▼
-- ==== Sys2Proof/Laws/State.lean ====
section
/-! SUPPORT. One lemma for each field and each update of the state, true by definition: no later proof unfolds a record update. -/

set_option Elab.async false

namespace Sys2Proof.Machine
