theorem State.sameButDies_pinAll (ps : List (Nat × Nat)) : s.SameButDies (s.pinAll pkg ps) :=
  .foldl (fun t _ => t.sameButDies_pin ..) ps s
theorem State.sameButDies_unpinAll (ps : List (Nat × Nat)) : s.SameButDies (s.unpinAll pkg ps) :=
  .foldl (fun t _ => t.sameButDies_unpin ..) ps s

/-- The pins of an area in place of those of an earlier one. -/
theorem State.sameButDies_repin (ps qs : List (Nat × Nat)) : s.SameButDies ((s.pinAll pkg ps).unpinAll pkg qs) :=
  (s.sameButDies_pinAll pkg ps).trans (State.sameButDies_unpinAll ..)

theorem State.sameButSys_hbmReplace (a n : Nat) (m : Memory) : s.SameButSys (s.hbmReplace a n m) :=
  State.SameButSys.trans (t := { s with sys := { s.sys with hbm := s.sys.hbm.filter fun (b, _) => b < a || a + n ≤ b } }) rfl
    (.foldl (fun t _ => t.sameButSys_hbmWrite ..) _ _)

theorem State.sameButSys_areaWrite (a : Area) (off : Nat) (b : Blob) : s.SameButSys (s.areaWrite a off b) := by
  refine .foldl (fun t ⟨_, p⟩ => ?_) _ _
  dsimp only
  split
  · exact .refl t
  · exact t.sameButSys_hbmReplace ..

/-- REQUIRED goes to local memory, or to the commit buffer of a speculative task. -/
theorem State.writeRequired_frame (a n : Nat) : (s.writeRequired a n).strm = s.strm ∧ (s.writeRequired a n).sys = s.sys := by
  unfold State.writeRequired State.localWrite
  split
  · exact ⟨rfl, rfl⟩
  · dsimp only
    split
    · exact ⟨rfl, rfl⟩
    · exact ⟨rfl, rfl⟩

/-- Arming leaves the issuing stream as it is. -/
theorem State.armLaunch_strm (lk : Nat) (l : Launch) (a : Area) (table : List (Sect × Nat)) : (s.armLaunch lk l a table).strm = s.strm := by
  have put (t : State) (x : Option Launch) : (t.putLaunch lk x).strm = t.strm := rfl
  rw [State.armLaunch, put, (State.sameButSys_areaWrite ..).strm, (State.sameButDies_repin ..).strm]

end

theorem State.launchOf_putLaunch (s : State) (lk : Nat) (x : Option Launch) : (s.putLaunch lk x).launchOf lk = x := SMap.get_set_self ..

/-- An armed launch has its area, and goes on as it was. -/
theorem State.armLaunch_launch (s : State) (lk : Nat) (l : Launch) (a : Area) (table : List (Sect × Nat)) :
    ∃ m, (s.armLaunch lk l a table).launchOf lk = some m ∧ m.area = some a ∧ m.phase = l.phase ∧ m.maps = l.maps :=
  ⟨_, State.launchOf_putLaunch _ lk (some _), rfl, rfl, rfl⟩

/-- A descriptor of 64 bytes within the window that no poison touches is read. -/
theorem State.descriptor_inside {s : State} {a : Nat} (inside : a + 64 ≤ winSize s.core.pool) (clean : s.core.poisoned a 64 = false)
    (go : List Byte → Eff) : s.descriptor a go = go (s.localBytes a 64) := by
  rw [State.descriptor, State.localFault_window inside]
  dsimp only
  rw [if_neg (ne_true_of_eq_false clean)]

/-- A field of a block of local memory is the number that stands there. -/
theorem State.fld_localBytes (s : State) (a : Nat) {n off k : Nat} (fits : off + k ≤ n) : fld (s.localBytes a n) off k = s.localNat (a + off) k := by
  rw [fld, State.localNat]
  refine congrArg natOfBytes (List.ext_getElem (by simp [State.localBytes]; omega) fun i lt _ => ?_)
  simp [State.localBytes, Nat.add_assoc]

/-! ### FRZ.arm, FRZ.dirty and FRZ.dis (R424 to R426, R509) -/

section
variable {s : State} {h : Hdr}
▲
Exactly as they are written, print the entries again.

◆ RESULT
-- ==== Sys2Proof/Laws/State.lean ====
section
/-! SUPPORT. One lemma for each field and each update of the state, true by definition: no later proof unfolds a record update. -/

set_option Elab.async false

namespace Sys2Proof.Machine
theorem State.sameButDies_pinAll (ps : List (Nat × Nat)) : s.SameButDies (s.pinAll pkg ps) :=
  .foldl (fun t _ => t.sameButDies_pin ..) ps s
theorem State.sameButDies_unpinAll (ps : List (Nat × Nat)) : s.SameButDies (s.unpinAll pkg ps) :=
  .foldl (fun t _ => t.sameButDies_unpin ..) ps s

/-- The pins of an area in place of those of an earlier one. -/
theorem State.sameButDies_repin (ps qs : List (Nat × Nat)) : s.SameButDies ((s.pinAll pkg ps).unpinAll pkg qs) :=
  (s.sameButDies_pinAll pkg ps).trans (State.sameButDies_unpinAll ..)

theorem State.sameButSys_hbmReplace (a n : Nat) (m : Memory) : s.SameButSys (s.hbmReplace a n m) :=
  State.SameButSys.trans (t := { s with sys := { s.sys with hbm := s.sys.hbm.filter fun (b, _) => b < a || a + n ≤ b } }) rfl
    (.foldl (fun t _ => t.sameButSys_hbmWrite ..) _ _)

theorem State.sameButSys_areaWrite (a : Area) (off : Nat) (b : Blob) : s.SameButSys (s.areaWrite a off b) := by
  refine .foldl (fun t ⟨_, p⟩ => ?_) _ _
  dsimp only
  split
  · exact .refl t
  · exact t.sameButSys_hbmReplace ..

/-- REQUIRED goes to local memory, or to the commit buffer of a speculative task. -/
theorem State.writeRequired_frame (a n : Nat) : (s.writeRequired a n).strm = s.strm ∧ (s.writeRequired a n).sys = s.sys := by
  unfold State.writeRequired State.localWrite
  split
  · exact ⟨rfl, rfl⟩
  · dsimp only
    split
    · exact ⟨rfl, rfl⟩
    · exact ⟨rfl, rfl⟩

/-- Arming leaves the issuing stream as it is. -/
theorem State.armLaunch_strm (lk : Nat) (l : Launch) (a : Area) (table : List (Sect × Nat)) : (s.armLaunch lk l a table).strm = s.strm := by
  have put (t : State) (x : Option Launch) : (t.putLaunch lk x).strm = t.strm := rfl
  rw [State.armLaunch, put, (State.sameButSys_areaWrite ..).strm, (State.sameButDies_repin ..).strm]

end

theorem State.launchOf_putLaunch (s : State) (lk : Nat) (x : Option Launch) : (s.putLaunch lk x).launchOf lk = x := SMap.get_set_self ..

/-- An armed launch has its area, and goes on as it was. -/
theorem State.armLaunch_launch (s : State) (lk : Nat) (l : Launch) (a : Area) (table : List (Sect × Nat)) :
    ∃ m, (s.armLaunch lk l a table).launchOf lk = some m ∧ m.area = some a ∧ m.phase = l.phase ∧ m.maps = l.maps :=
  ⟨_, State.launchOf_putLaunch _ lk (some _), rfl, rfl, rfl⟩

/-- A descriptor of 64 bytes within the window that no poison touches is read. -/
theorem State.descriptor_inside {s : State} {a : Nat} (inside : a + 64 ≤ winSize s.core.pool) (clean : s.core.poisoned a 64 = false)
    (go : List Byte → Eff) : s.descriptor a go = go (s.localBytes a 64) := by
  rw [State.descriptor, State.localFault_window inside]
  dsimp only
  rw [if_neg (ne_true_of_eq_false clean)]

/-- A field of a block of local memory is the number that stands there. -/
theorem State.fld_localBytes (s : State) (a : Nat) {n off k : Nat} (fits : off + k ≤ n) : fld (s.localBytes a n) off k = s.localNat (a + off) k := by
  rw [fld, State.localNat]
  refine congrArg natOfBytes (List.ext_getElem (by simp [State.localBytes]; omega) fun i lt _ => ?_)
  simp [State.localBytes, Nat.add_assoc]

/-! ### FRZ.arm, FRZ.dirty and FRZ.dis (R424 to R426, R509) -/

section
variable {s : State} {h : Hdr}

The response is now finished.